[Stored data entries]

/-- An update is written over the copy that is not in force, with the next SEQ, and so is in force (R359). -/
theorem Vault.record_update (v : Vault) (f : StateRec → StateRec) (hseq : v.record.seq.toNat + 1 < 2 ^ 32) :
    (v.update f).record = { f v.record with seq := v.record.seq + 1 } := by
  have hnext : (v.record.seq + 1).toNat = v.record.seq.toNat + 1 := by
    rw [BitVec.toNat_add]
    exact Nat.mod_eq_of_lt hseq
  have hnewer : v.record.seq.toNat < (v.record.seq + 1).toNat := by omega
  rw [Vault.update]
  dsimp only
  split
  case isTrue hA =>
    refine Vault.record_eq_stateB rfl (fun a ha => ?_)
    cases hA.symm.trans ha
    exact hnewer
  case isFalse => exact Vault.record_eq_stateA rfl (fun b hB => (Vault.seq_le_record (v := v) hB).trans hnewer.le)

theorem Vault.boot_record (v : Vault) (free : Nat) (h : v.lost = false) (hseq : v.record.seq.toNat + 1 < 2 ^ 32) :
    (v.boot free).record = { v.record with seq := v.record.seq + 1, bootCnt := v.bootCnt + 1 } := by
  rw [Vault.boot_eq, v.found_of_kept free h]
  exact v.record_update _ hseq

/-- The device a boot starts from, before it has decided what runs. -/
def Dev.bootBase (d : Dev) (verso : Bool) : Dev :=
  Dev.fresh d.board Pcie.reset (d.vault.boot d.free) { Sec.reset [] 0 with idOk := (d.vault.boot d.free).vendorOk }
    { d.pwr with perst := false, off := false, faultN := false, tjMax := 0 } verso d.host (d.free + 2) d.out

/-- The image in a slot started, with its four entries in the measurement log (R365). -/
def Dev.bootStart (d : Dev) (verso slot fallback : Bool) : Dev :=
  let v := d.vault.boot d.free
  let e := d.bootBase verso
  let sec := e.sec.bootLog [v.romDigest, v.vendorDigest, (v.owner.map (·.digest)).getD 0, fwMeas (v.slot slot)]
  { e with sec := { sec with
    slotB := slot, fallback := fallback, fbEvent := fallback, runSvn := fwSvn (v.slot slot), meas := fwMeas (v.slot slot) } }.pmbus 0x20 none

/-- Firmware that does not run: recovery, with FAULT_N (R357). -/
def Dev.bootRecovery (d : Dev) (verso : Bool) : Dev :=
  let e := d.bootBase verso
  { e with sec := { e.sec with recovery := true, rrs := true } }.setFaultN true

/-- No vendor record: no firmware at all, with FAULT_N (R358). -/
def Dev.bootDead (d : Dev) (verso : Bool) : Dev :=
  let e := d.bootBase verso
  { e with sec := { e.sec with dead := true, rrs := true } }.setFaultN true

/-- The image in a slot passes the checks of a boot. -/
def Dev.bootOk (d : Dev) (slot : Bool) : Prop := fwBad (d.vault.boot d.free) d.board.variant (d.vault.slot slot) = none

theorem Dev.boot_eq (d : Dev) (verso : Bool) :
    d.boot verso =
      let p := (d.vault.boot d.free).preferred
      let ok (slot : Bool) : Bool := (fwBad (d.vault.boot d.free) d.board.variant ((d.vault.boot d.free).slot slot)).isNone
      if !(d.vault.boot d.free).vendorOk then d.bootDead verso
      else if d.vault.lost then d.bootRecovery verso
      else if ok p then d.bootStart verso p false
      else if ok !p then d.bootStart verso (!p) true
      else d.bootRecovery verso :=
  rfl

section
variable {d : Dev} (verso : Bool)

theorem Dev.boot_dead (hv : d.vault.vendorOk = false) : d.boot verso = d.bootDead verso := by
  simp [Dev.boot_eq, hv]

section
variable (hv : d.vault.vendorOk = true)
include hv

theorem Dev.boot_lost (hl : d.vault.lost = true) : d.boot verso = d.bootRecovery verso := by
  simp [Dev.boot_eq, hv, hl]

variable (hl : d.vault.lost = false)
include hl

theorem Dev.boot_preferred (h : d.bootOk (d.vault.boot d.free).preferred) :
    d.boot verso = d.bootStart verso (d.vault.boot d.free).preferred false := by
  rw [Dev.bootOk] at h
  simp [Dev.boot_eq, hv, hl, h]

variable (hp : ¬ d.bootOk (d.vault.boot d.free).preferred)
include hp

theorem Dev.boot_fallback (h : d.bootOk (!(d.vault.boot d.free).preferred)) :
    d.boot verso = d.bootStart verso (!(d.vault.boot d.free).preferred) true := by
  rw [Dev.bootOk] at h hp
  simp [Dev.boot_eq, hv, hl, hp, h]

theorem Dev.boot_neither (h : ¬ d.bootOk (!(d.vault.boot d.free).preferred)) : d.boot verso = d.bootRecovery verso := by
  rw [Dev.bootOk] at h hp
  simp [Dev.boot_eq, hv, hl, hp, h]

end

end

@[simp] theorem Dev.setFaultN_sec (d : Dev) (on : Bool) : (d.setFaultN on).sec = d.sec := by
  unfold Dev.setFaultN
  split <;> rfl

@[simp] theorem Dev.setFaultN_faultN (d : Dev) (on : Bool) : (d.setFaultN on).pwr.faultN = on := by
  unfold Dev.setFaultN
  split
  · assumption
  · rfl

theorem Dev.bootStart_sec (d : Dev) (verso slot fallback : Bool) :
    let s := (d.bootStart verso slot fallback).sec
    s.dead = false ∧ s.recovery = false ∧ s.slotB = slot ∧ s.fallback = fallback ∧ s.log.length = 4 ∧ s.meas = fwMeas (d.vault.slot slot) := by
  refine ⟨rfl, rfl, rfl, rfl, rfl, ?_⟩
  rw [← d.vault.boot_slot d.free]
  rfl

theorem Dev.bootRecovery_state (d : Dev) (verso : Bool) :
    (d.bootRecovery verso).sec.recovery = true ∧ (d.bootRecovery verso).sec.rrs = true ∧ (d.bootRecovery verso).pwr.faultN = true ∧
      (d.bootRecovery verso).sec.log = [] := by
  simp [Dev.bootRecovery, Dev.bootBase, Dev.fresh, Sec.reset]

theorem Dev.bootDead_state (d : Dev) (verso : Bool) :
    (d.bootDead verso).sec.dead = true ∧ (d.bootDead verso).pwr.faultN = true ∧ (d.bootDead verso).sec.log = [] := by
  simp [Dev.bootDead, Dev.bootBase, Dev.fresh, Sec.reset]

/-- A fresh device with the vault of the boot and the role sampled. -/
def Dev.Booted (d : Dev) (verso : Bool) (e : Dev) : Prop :=
  ∃ sec pwr out, e = Dev.fresh d.board Pcie.reset (d.vault.boot d.free) sec pwr verso d.host (d.free + 2) out

theorem Dev.Booted.setFaultN {d e : Dev} {verso : Bool} (h : d.Booted verso e) (on : Bool) : d.Booted verso (e.setFaultN on) := by
  obtain ⟨sec, pwr, out, rfl⟩ := h
  unfold Dev.setFaultN
  split <;> exact ⟨_, _, _, rfl⟩

/-- Whatever a boot decides, it leaves a fresh device. -/
theorem Dev.boot_booted (d : Dev) (verso : Bool) : d.Booted verso (d.boot verso) := by
  have hdead : d.Booted verso (d.bootDead verso) := Dev.Booted.setFaultN ⟨_, _, _, rfl⟩ true
  have hrecovery : d.Booted verso (d.bootRecovery verso) := Dev.Booted.setFaultN ⟨_, _, _, rfl⟩ true
  have hstart (slot fallback : Bool) : d.Booted verso (d.bootStart verso slot fallback) := ⟨_, _, _, rfl⟩
  rw [d.boot_eq verso]
  refine iteInduction (fun _ => hdead) (fun _ => iteInduction (fun _ => hrecovery) (fun _ => ?_))
  exact iteInduction (fun _ => hstart _ _) (fun _ => iteInduction (fun _ => hstart _ _) (fun _ => hrecovery))

section
variable (d : Dev) (verso : Bool)

theorem Dev.boot_vault : (d.boot verso).vault = d.vault.boot d.free := by
  obtain ⟨sec, pwr, out, h⟩ := d.boot_booted verso
  rw [h]
  rfl

theorem Dev.boot_verso : (d.boot verso).mir.verso = verso := by
  obtain ⟨sec, pwr, out, h⟩ := d.boot_booted verso
  rw [h]
  rfl

theorem Dev.boot_locked : (d.boot verso).locked = false := by
  obtain ⟨sec, pwr, out, h⟩ := d.boot_booted verso
  rw [h]
  rfl

theorem Dev.boot_sameRom : SameRom d (d.boot verso) := by
  obtain ⟨sec, pwr, out, h⟩ := d.boot_booted verso
  rw [h]
  exact ⟨rfl, d.vault.boot_romDigest _, d.vault.boot_rootKey _, d.vault.boot_debugKey _⟩

end

theorem perstDeassert_sameRom (verso : Bool) (d : Dev) : SameRom d (perstDeassert verso d) :=
  iteInduction (fun _ => (SameRomAndRole.refl d).toSameRom) (fun _ =>
    iteInduction (fun _ => ((SameRomAndRole.refl d).setPwr _).toSameRom) (fun _ => d.boot_sameRom verso))

/-! ## Every command -/

/-- No command but a deassertion of PERST_N touches role, ROM or board. -/
theorem exec_sameRomAndRole (i : Instr) (s : State) (h : ∀ v, i ≠ .perstDeassert v) : IfNext (fun t => SameRomAndRole s.dev t.dev) (exec i s) := by
  cases hr : i.resets with
  | false =>
    have ho := exec_outcomes i s
    generalize exec i s = o at ho ⊢
    have hk {t : State} (hk : Keeps s t) : SameRomAndRole s.dev t.dev := ⟨⟨hk.board, hk.rom, hk.root, hk.debug⟩, hk.verso⟩
    cases ho with
    | run f => obtain ⟨t, ht, ht_keeps, -⟩ := s.run_next f; rw [ht]; exact hk ht_keeps
    | alive f => obtain ⟨t, ht, ht_keeps, -⟩ := s.runAlive_next f; rw [ht]; exact hk ht_keeps
    | setup f _ => obtain ⟨t, ht, ht_keeps, -⟩ := s.runSetup_next f; rw [ht]; exact hk ht_keeps
    | raw f hraw => simp [hr] at hraw
    | stop _ => trivial
  | true =>
    unfold Instr.resets at hr
    split at hr
    case h_1 => exact perstAssert_sameRomAndRole s.dev
    case h_2 v => exact absurd rfl (h v)
    case h_3 r mv =>
      show IfNext _ (execRailOutOfRange r mv s)
      unfold execRailOutOfRange
      split
      · trivial
      · exact railOutOfRange_sameRomAndRole r.val mv s.dev
    case h_4 => exact railRecovered_sameRomAndRole s.dev
    case h_5 c m o => exact tempSample_sameRomAndRole c m o s.dev
    case h_6 => exact absurd hr Bool.false_ne_true

theorem exec_sameRom (i : Instr) (s : State) : IfNext (fun t => SameRom s.dev t.dev) (exec i s) := by
  by_cases h : ∃ v, i = .perstDeassert v
  · obtain ⟨v, rfl⟩ := h
    exact perstDeassert_sameRom v s.dev
  · exact (exec_sameRomAndRole i s (fun v hv => h ⟨v, hv⟩)).mono (fun _ => SameRomAndRole.toSameRom)

theorem State.tick_sameRom (s : State) : SameRom s.dev s.tick.dev := by
  unfold State.tick
  split
  · exact (SameRomAndRole.refl _).toSameRom
  · exact (SameRomAndRole.framed _ _).toSameRom

/-- Bit 0 of MIR_STATUS is the role; the other fields lie above it. -/
theorem Dev.roRest_role (d : Dev) : bitOf (d.roRest 0x1400C) 0 = d.mir.verso := by
  have hstatus : d.roRest 0x1400C = dwN (b2n d.mir.verso + d.mir.state * 2 + d.mir.reason * 16 +
      d.pairedLinks.foldl (fun n m => n + 2 ^ m) 0 * 2 ^ 8 + b2n d.mir.configDiff * 2 ^ 10) := rfl
  rw [hstatus]
  generalize d.pairedLinks.foldl (fun n m => n + 2 ^ m) 0 = links
  have hbit : bitOf (dwN (b2n d.mir.verso + d.mir.state * 2 + d.mir.reason * 16 + links * 2 ^ 8 + b2n d.mir.configDiff * 2 ^ 10)) 0 =
      decide (b2n d.mir.verso % 2 = 1) := by
    simp only [bitOf, dwN, BitVec.toNat_ofNat, decide_eq_decide]
    omega
  rw [hbit]
  cases d.mir.verso <;> rfl
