/-- The entry in the region permission table (R344), 0 when none was written. -/
def tableEntry (s : State) (tag va : Nat) : Nat := (sget 0 s.xl.regions (regionKey tag (regionNo va))).toNat

/-- Fields of a region entry (R344). -/
def eValid (e : Nat) : Bool := bit e 0
/-- The region's kind. -/
def eKind (e : Nat) : Nat := bits e 5 3
/-- Whether the region is interleaved. -/
def eInter (e : Nat) : Bool := bit e 8
/-- The home cluster. -/
def eHome (e : Nat) : Nat := bits e 9 6
/-- The bound group's number. -/
def eGroup (e : Nat) : Nat := bits e 16 16
/-- The domain of a region of ASID 0. -/
def eGdom (e : Nat) : Nat := bits e 32 3
/-- Level-1 accesses only. -/
def eSup (e : Nat) : Bool := bit e 35

/-- The entry against which a core checks an access: the cached entry or the table's, and either of them afresh at every
access while a deferred invalidation leaves them different (R345, R346). -/
def lookEntry (s : State) (core tag va : Nat) : Nat :=
  let now := tableEntry s tag va
  match s.xl.rptc.find? (fun c => c.core = core && c.asid = tag && c.rn = regionNo va) with
  | none => now
  | some c =>
    if c.entry.toNat = now then now
    else if Config.freePick (draw s (va % 2 ^ 32)) % 2 = 0 then c.entry.toNat else now

/-- The record of a group that is bound at this module, in error or not (R295). -/
def groupOf (s : State) (g : Nat) : Option Group := s.link.groups.find? fun r => r.number = g && r.state ≠ 2

/-- A group is bound, in error or not (R295). -/
def groupBound (s : State) (g : Nat) : Bool := (groupOf s g).isSome

/-- Whether a group is bound, in error or not, and a VA lies in the window of its binding (R90, R413). -/
def windowBound (s : State) (g tag va : Nat) : Bool :=
  match groupOf s g with
  | some r => tagOf r.asid r.window = tag && decide (r.window ≤ va) && decide (va < r.window + r.wlen)
  | none => false

/-- The region that a requester finds at a VA: none when it is absent, when it is of another domain (R344), and when it is
a group window that is bound to no group there (R90). -/
def regionAt (s : State) (w : Who) (va : Nat) : Option Nat :=
  let tag := tagOf w.asid va
  let e := lookEntry s w.core tag va
  if eValid e && (tag ≠ 0 || eGdom e = w.domain) && (eKind e ≠ 2 || windowBound s (eGroup e) tag va) then some e else none

/-- A right that an access needs (R84). -/
inductive Right where
  | r | w | rw | sx | lx
deriving DecidableEq, Repr

/-- Whether a region entry holds a right. -/
def hasRight (e : Nat) : Right → Bool
  | .r => bit e 1
  | .w => bit e 2
  | .rw => bit e 1 && bit e 2
  | .sx => bit e 3
  | .lx => bit e 4

/-- The cause of the region check (R84, R344): region fault 0x05, permission 0x06. -/
def rightsTrap (s : State) (w : Who) (va : Nat) (need : Right) : Option Nat :=
  match regionAt s w va with
  | none => some 0x05
  | some e => if (!eSup e || w.sup) && hasRight e need then none else some 0x06

/-- Whether a VA lies in the copy aperture (R284). -/
def inAperture (va : Nat) : Bool := decide (Config.aperture ≤ va) && decide (va < 2 ^ 56)

/-- The checks of one access in order: address form (R80), the aperture (R284), region and rights (R84), alignment (R86). -/
def addrTrap (s : State) (w : Who) (va size : Nat) (need : Right) : Option Nat :=
  if 2 ^ 56 ≤ va then some 0x04
  else if inAperture va then some 0x06
  else match rightsTrap s w va need with
    | some c => some c
    | none => if va % size ≠ 0 then some 0x07 else none

/-- The first cause among the regions that `n` bytes touch, from the region of `va` up (R84). `fuel` bounds the regions. -/
def rangeTrapFrom (s : State) (w : Who) (need : Right) (last : Nat) : Nat → Nat → Option Nat
  | 0, _ => none
  | fuel + 1, va =>
    if last < va then none
    else match rightsTrap s w va need with
      | some c => some c
      | none => rangeTrapFrom s w need last fuel ((va / 2 ^ 21 + 1) * 2 ^ 21)

/-- The region check of a range of bytes (R84): none when the range is empty. A range that touches the copy aperture is decoded as an access to
it before any region is checked (R284; assumption log 79). -/
def rangeTrap (s : State) (w : Who) (va n : Nat) (need : Right) : Option Nat :=
  if n = 0 then none else if overlap va n Config.aperture 131072 then some 0x06 else rangeTrapFrom s w need (va + n - 1) ((va + n - 1) / 2 ^ 21 - va / 2 ^ 21 + 1) va

/-- Where a VA's byte is kept: not present, in DRAM at a DPA (R418), or behind an adapter (R419). -/
inductive Where where
  | absent
  | dram (dpa : Nat)
  | far (adapter addr : Nat)
deriving DecidableEq, Repr

/-- Whether a page table entry covers a VA (R349): its page, and its granule where the page is interleaved. -/
def pageCovers (tag va : Nat) (p : PageEntry) : Bool :=
  decide (p.asid = tag) && decide (p.vpage = va / 65536) && (p.gidx.isNone || decide (p.gidx = some (bits va 12 4)))

/-- The page table entry that covers a VA (R349). -/
def pageOf (s : State) (tag va : Nat) : Option PageEntry := s.xl.pages.find? (pageCovers tag va)

/-- The domain of an ASID; ASID 0 and unknown ASIDs have none. -/
def asidDomain (s : State) (asid : Nat) : Option Nat :=
  match s.xl.asids.find? (·.1 = asid) with
  | some (_, d, _) => some d
  | none => none

/-- A DPA: controller, frame and byte (R418). -/
def dpaOf (p : PageEntry) (va : Nat) : Nat :=
  p.ctrl * 2 ^ 35 + p.frame * 4096 + (if p.gidx.isSome then va % 4096 else va % 65536)

/-- Whether the home controller lets a domain use a page (R334, R370): the page is the domain's, and a mesh route reaches the
controller. -/
def pageServes (s : State) (dom tag : Nat) (p : PageEntry) : Bool :=
  !(clusterRec s p.ctrl).cutOff && (if tag = 0 then decide (p.gdom = dom) else decide (asidDomain s tag = some dom))

/-- Where a page keeps a VA's byte (R418, R419). -/
def pagePlace (p : PageEntry) (va : Nat) : Where :=
  match p.far with
  | some (adapter, addr, _, _) => .far adapter ((addr + va % 65536) % 2 ^ 64)
  | none => .dram (dpaOf p va)

/-- Translation at the home controller (R349, R350, R334): a page of another domain, and a page whose controller no mesh
route reaches (R370), is answered as not present. -/
def whereIs (s : State) (dom tag va : Nat) : Where :=
  match pageOf s tag va with
  | none => .absent
  | some p => if pageServes s dom tag p then pagePlace p va else .absent

/-- The key of a byte of far memory. -/
def farKey (adapter addr : Nat) : Nat := adapter * 2 ^ 64 + addr

/-- The coherent value of a byte. -/
def byteIn (s : State) : Where → Byte
  | .absent => 0
  | .dram p => byteAt s.mem p
  | .far a x => byteAt s.hostp.far (farKey a x)

/-- The state with a coherent byte written. -/
def byteInto (s : State) (x : Where) (b : Byte) : State :=
  match x with
  | .absent => s
  | .dram p => { s with mem := setByte s.mem p b }
  | .far a y => { s with hostp := { s.hostp with far := setByte s.hostp.far (farKey a y) b } }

PROBLEM STATEMENT → Among the entries above, copy exactly only the lines starting with the one containing "if c.entry.toNat = now then now" and going through the one containing "bound, in error or not (R295). -/", both ends included.

EXPECTED ANSWER →
    if c.entry.toNat = now then now
    else if Config.freePick (draw s (va % 2 ^ 32)) % 2 = 0 then c.entry.toNat else now

/-- The record of a group that is bound at this module, in error or not (R295). -/
def groupOf (s : State) (g : Nat) : Option Group := s.link.groups.find? fun r => r.number = g && r.state ≠ 2

/-- A group is bound, in error or not (R295). -/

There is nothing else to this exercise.